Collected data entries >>
☆ ☆ ☆

-- ==== Sys2Proof/Tests/Slice0.lean ====
section
/-! SUPPORT. The model's own tests: ill-formed terms refused, words written out from the formats of spec/ decoded, one
step of most instructions against 95_test_vectors.md (the number after `T` names the vector), and a witness for the
hypotheses of every obligation. -/

namespace Sys2Proof.Tests

open Sys2Proof Sys2Proof.Machine

/-! ### Helpers -/

/-- The bytes decode, on the C167 group, to exactly this instruction, with nothing left over. -/
def decodesTo (p : List Byte × Instr) : Bool :=
  match decode .c167 p.1 with
  | .ok (i, []) => i == p.2
  | _ => false

/-- Store words in memory from outside the machine. -/
def withWords (s : State) (words : List (Nat × Word)) : State :=
  words.foldl (fun s p => (s.placeByte p.1 (lowByte p.2)).placeByte (p.1 + 1) (highByte p.2)) s

/-- The start of a vector: the code at 00'0100H, words of memory (a GPR Rn is the word at FC00H + 2n), and PSW. -/
def start (code : List Word) (words : List (Nat × Word)) (psw : Word) : State :=
  withWords { State.reset with ip := 0x100, psw := psw }
    (words ++ code.zipIdx.map (fun p => (0x100 + 2 * p.2, p.1)))

/-- The step answers a next state, of which `p` holds. -/
def leaves (s : State) (p : State → Bool) : Bool :=
  match step s with
  | .next t => p t
  | _ => false

/-- The step ends in this fault. -/
def faults (s : State) (f : Fault) : Bool :=
  match step s with
  | .fault g => g == f
  | _ => false

/-- The step ends in this refusal. -/
def refuses (s : State) (r : Refusal) : Bool :=
  match step s with
  | .refused q => q == r
  | _ => false

/-- The machine on a SAB 8XC166 device. -/
def sab : State := State.powerOn (Config.ofVariant .sab8xc166)

/-! ### Well-formedness: the instructions a SAB 8XC166 device has not (47_system_control.md R398) -/

theorem test_ill_formed_atomic : (Instr.atomic 2).wellFormed .sab8xc166 = false ∧ (Instr.atomic 2).wellFormed .c167 = true := by decide

theorem test_ill_formed_extr : (Instr.extr 2).wellFormed .sab8xc166 = false ∧ (Instr.extr 2).wellFormed .c167 = true := by decide

theorem test_ill_formed_extpRw : (Instr.extpRw 4 2).wellFormed .sab8xc166 = false ∧ (Instr.extpRw 4 2).wellFormed .c167 = true := by decide

theorem test_ill_formed_extpPag : (Instr.extpPag 0x123 2).wellFormed .sab8xc166 = false ∧ (Instr.extpPag 0x123 2).wellFormed .c167 = true := by decide

theorem test_ill_formed_extprRw : (Instr.extprRw 4 2).wellFormed .sab8xc166 = false ∧ (Instr.extprRw 4 2).wellFormed .c167 = true := by decide

theorem test_ill_formed_extprPag : (Instr.extprPag 0x123 2).wellFormed .sab8xc166 = false ∧ (Instr.extprPag 0x123 2).wellFormed .c167 = true := by decide

theorem test_ill_formed_extsRw : (Instr.extsRw 4 2).wellFormed .sab8xc166 = false ∧ (Instr.extsRw 4 2).wellFormed .c167 = true := by decide

theorem test_ill_formed_extsSeg : (Instr.extsSeg 0x12 2).wellFormed .sab8xc166 = false ∧ (Instr.extsSeg 0x12 2).wellFormed .c167 = true := by decide

theorem test_ill_formed_extsrRw : (Instr.extsrRw 4 2).wellFormed .sab8xc166 = false ∧ (Instr.extsrRw 4 2).wellFormed .c167 = true := by decide

theorem test_ill_formed_extsrSeg : (Instr.extsrSeg 0x12 2).wellFormed .sab8xc166 = false ∧ (Instr.extsrSeg 0x12 2).wellFormed .c167 = true := by decide

/-- T237: on the SAB 8XC166 group their first bytes are undefined opcodes. -/
theorem test_sab_first_bytes : decode .sab8xc166 [0xD1, 0x00] = .error .undefinedOpcode ∧
    decode .sab8xc166 [0xD7, 0x00, 0x12, 0x00] = .error .undefinedOpcode ∧ decode .sab8xc166 [0xDC, 0x01] = .error .undefinedOpcode := by decide

/-! ### Decoding: every form, its bytes written out from its format (30_encoding.md R121, R124 to R133) -/

/-- ADD to ADDC (40_arithmetic.md R200 to R202). -/
theorem test_decode_arithmetic_1 : List.all
    [([0x00, 0x5C], .addRwRw 5 0xC), ([0x08, 0x0B], .addRwInd 0 3), ([0x08, 0x5D], .addRwIndInc 5 1),
     ([0x08, 0x07], .addRwData3 0 7), ([0x06, 0xF3, 0x34, 0x12], .addRegData16 0xF3 0x1234),
     ([0x02, 0x5A, 0x02, 0xFC], .addRegMem 0x5A 0xFC02), ([0x04, 0xF3, 0x65, 0x87], .addMemReg 0x8765 0xF3),
     ([0x01, 0x0F], .addbRbRb 0 0xF), ([0x09, 0x59], .addbRbInd 5 1), ([0x09, 0x0F], .addbRbIndInc 0 3),
     ([0x09, 0x55], .addbRbData3 5 5), ([0x07, 0x5A, 0xF0, 0x00], .addbRegData8 0x5A 0xF0),
     ([0x03, 0xF3, 0x65, 0x87], .addbRegMem 0xF3 0x8765), ([0x05, 0x5A, 0x02, 0xFC], .addbMemReg 0xFC02 0x5A),
     ([0x10, 0x5C], .addcRwRw 5 0xC), ([0x18, 0x0B], .addcRwInd 0 3), ([0x18, 0x5D], .addcRwIndInc 5 1),
     ([0x18, 0x07], .addcRwData3 0 7), ([0x16, 0xF3, 0x34, 0x12], .addcRegData16 0xF3 0x1234),
     ([0x12, 0x5A, 0x02, 0xFC], .addcRegMem 0x5A 0xFC02), ([0x14, 0xF3, 0x65, 0x87], .addcMemReg 0x8765 0xF3)] decodesTo = true := by decide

☆ ☆ ☆

What you should do >> Reproduce all of the entries word for word. Omit nothing.

Answer to this problem >>
-- ==== Sys2Proof/Tests/Slice0.lean ====
section
/-! SUPPORT. The model's own tests: ill-formed terms refused, words written out from the formats of spec/ decoded, one
step of most instructions against 95_test_vectors.md (the number after `T` names the vector), and a witness for the
hypotheses of every obligation. -/

namespace Sys2Proof.Tests

open Sys2Proof Sys2Proof.Machine

/-! ### Helpers -/

/-- The bytes decode, on the C167 group, to exactly this instruction, with nothing left over. -/
def decodesTo (p : List Byte × Instr) : Bool :=
  match decode .c167 p.1 with
  | .ok (i, []) => i == p.2
  | _ => false

/-- Store words in memory from outside the machine. -/
def withWords (s : State) (words : List (Nat × Word)) : State :=
  words.foldl (fun s p => (s.placeByte p.1 (lowByte p.2)).placeByte (p.1 + 1) (highByte p.2)) s

/-- The start of a vector: the code at 00'0100H, words of memory (a GPR Rn is the word at FC00H + 2n), and PSW. -/
def start (code : List Word) (words : List (Nat × Word)) (psw : Word) : State :=
  withWords { State.reset with ip := 0x100, psw := psw }
    (words ++ code.zipIdx.map (fun p => (0x100 + 2 * p.2, p.1)))

/-- The step answers a next state, of which `p` holds. -/
def leaves (s : State) (p : State → Bool) : Bool :=
  match step s with
  | .next t => p t
  | _ => false

/-- The step ends in this fault. -/
def faults (s : State) (f : Fault) : Bool :=
  match step s with
  | .fault g => g == f
  | _ => false

/-- The step ends in this refusal. -/
def refuses (s : State) (r : Refusal) : Bool :=
  match step s with
  | .refused q => q == r
  | _ => false

/-- The machine on a SAB 8XC166 device. -/
def sab : State := State.powerOn (Config.ofVariant .sab8xc166)

/-! ### Well-formedness: the instructions a SAB 8XC166 device has not (47_system_control.md R398) -/

theorem test_ill_formed_atomic : (Instr.atomic 2).wellFormed .sab8xc166 = false ∧ (Instr.atomic 2).wellFormed .c167 = true := by decide

theorem test_ill_formed_extr : (Instr.extr 2).wellFormed .sab8xc166 = false ∧ (Instr.extr 2).wellFormed .c167 = true := by decide

theorem test_ill_formed_extpRw : (Instr.extpRw 4 2).wellFormed .sab8xc166 = false ∧ (Instr.extpRw 4 2).wellFormed .c167 = true := by decide

theorem test_ill_formed_extpPag : (Instr.extpPag 0x123 2).wellFormed .sab8xc166 = false ∧ (Instr.extpPag 0x123 2).wellFormed .c167 = true := by decide

theorem test_ill_formed_extprRw : (Instr.extprRw 4 2).wellFormed .sab8xc166 = false ∧ (Instr.extprRw 4 2).wellFormed .c167 = true := by decide

theorem test_ill_formed_extprPag : (Instr.extprPag 0x123 2).wellFormed .sab8xc166 = false ∧ (Instr.extprPag 0x123 2).wellFormed .c167 = true := by decide

theorem test_ill_formed_extsRw : (Instr.extsRw 4 2).wellFormed .sab8xc166 = false ∧ (Instr.extsRw 4 2).wellFormed .c167 = true := by decide

theorem test_ill_formed_extsSeg : (Instr.extsSeg 0x12 2).wellFormed .sab8xc166 = false ∧ (Instr.extsSeg 0x12 2).wellFormed .c167 = true := by decide

theorem test_ill_formed_extsrRw : (Instr.extsrRw 4 2).wellFormed .sab8xc166 = false ∧ (Instr.extsrRw 4 2).wellFormed .c167 = true := by decide

theorem test_ill_formed_extsrSeg : (Instr.extsrSeg 0x12 2).wellFormed .sab8xc166 = false ∧ (Instr.extsrSeg 0x12 2).wellFormed .c167 = true := by decide

/-- T237: on the SAB 8XC166 group their first bytes are undefined opcodes. -/
theorem test_sab_first_bytes : decode .sab8xc166 [0xD1, 0x00] = .error .undefinedOpcode ∧
    decode .sab8xc166 [0xD7, 0x00, 0x12, 0x00] = .error .undefinedOpcode ∧ decode .sab8xc166 [0xDC, 0x01] = .error .undefinedOpcode := by decide

/-! ### Decoding: every form, its bytes written out from its format (30_encoding.md R121, R124 to R133) -/

/-- ADD to ADDC (40_arithmetic.md R200 to R202). -/
theorem test_decode_arithmetic_1 : List.all
    [([0x00, 0x5C], .addRwRw 5 0xC), ([0x08, 0x0B], .addRwInd 0 3), ([0x08, 0x5D], .addRwIndInc 5 1),
     ([0x08, 0x07], .addRwData3 0 7), ([0x06, 0xF3, 0x34, 0x12], .addRegData16 0xF3 0x1234),
     ([0x02, 0x5A, 0x02, 0xFC], .addRegMem 0x5A 0xFC02), ([0x04, 0xF3, 0x65, 0x87], .addMemReg 0x8765 0xF3),
     ([0x01, 0x0F], .addbRbRb 0 0xF), ([0x09, 0x59], .addbRbInd 5 1), ([0x09, 0x0F], .addbRbIndInc 0 3),
     ([0x09, 0x55], .addbRbData3 5 5), ([0x07, 0x5A, 0xF0, 0x00], .addbRegData8 0x5A 0xF0),
     ([0x03, 0xF3, 0x65, 0x87], .addbRegMem 0xF3 0x8765), ([0x05, 0x5A, 0x02, 0xFC], .addbMemReg 0xFC02 0x5A),
     ([0x10, 0x5C], .addcRwRw 5 0xC), ([0x18, 0x0B], .addcRwInd 0 3), ([0x18, 0x5D], .addcRwIndInc 5 1),
     ([0x18, 0x07], .addcRwData3 0 7), ([0x16, 0xF3, 0x34, 0x12], .addcRegData16 0xF3 0x1234),
     ([0x12, 0x5A, 0x02, 0xFC], .addcRegMem 0x5A 0xFC02), ([0x14, 0xF3, 0x65, 0x87], .addcMemReg 0x8765 0xF3)] decodesTo = true := by decide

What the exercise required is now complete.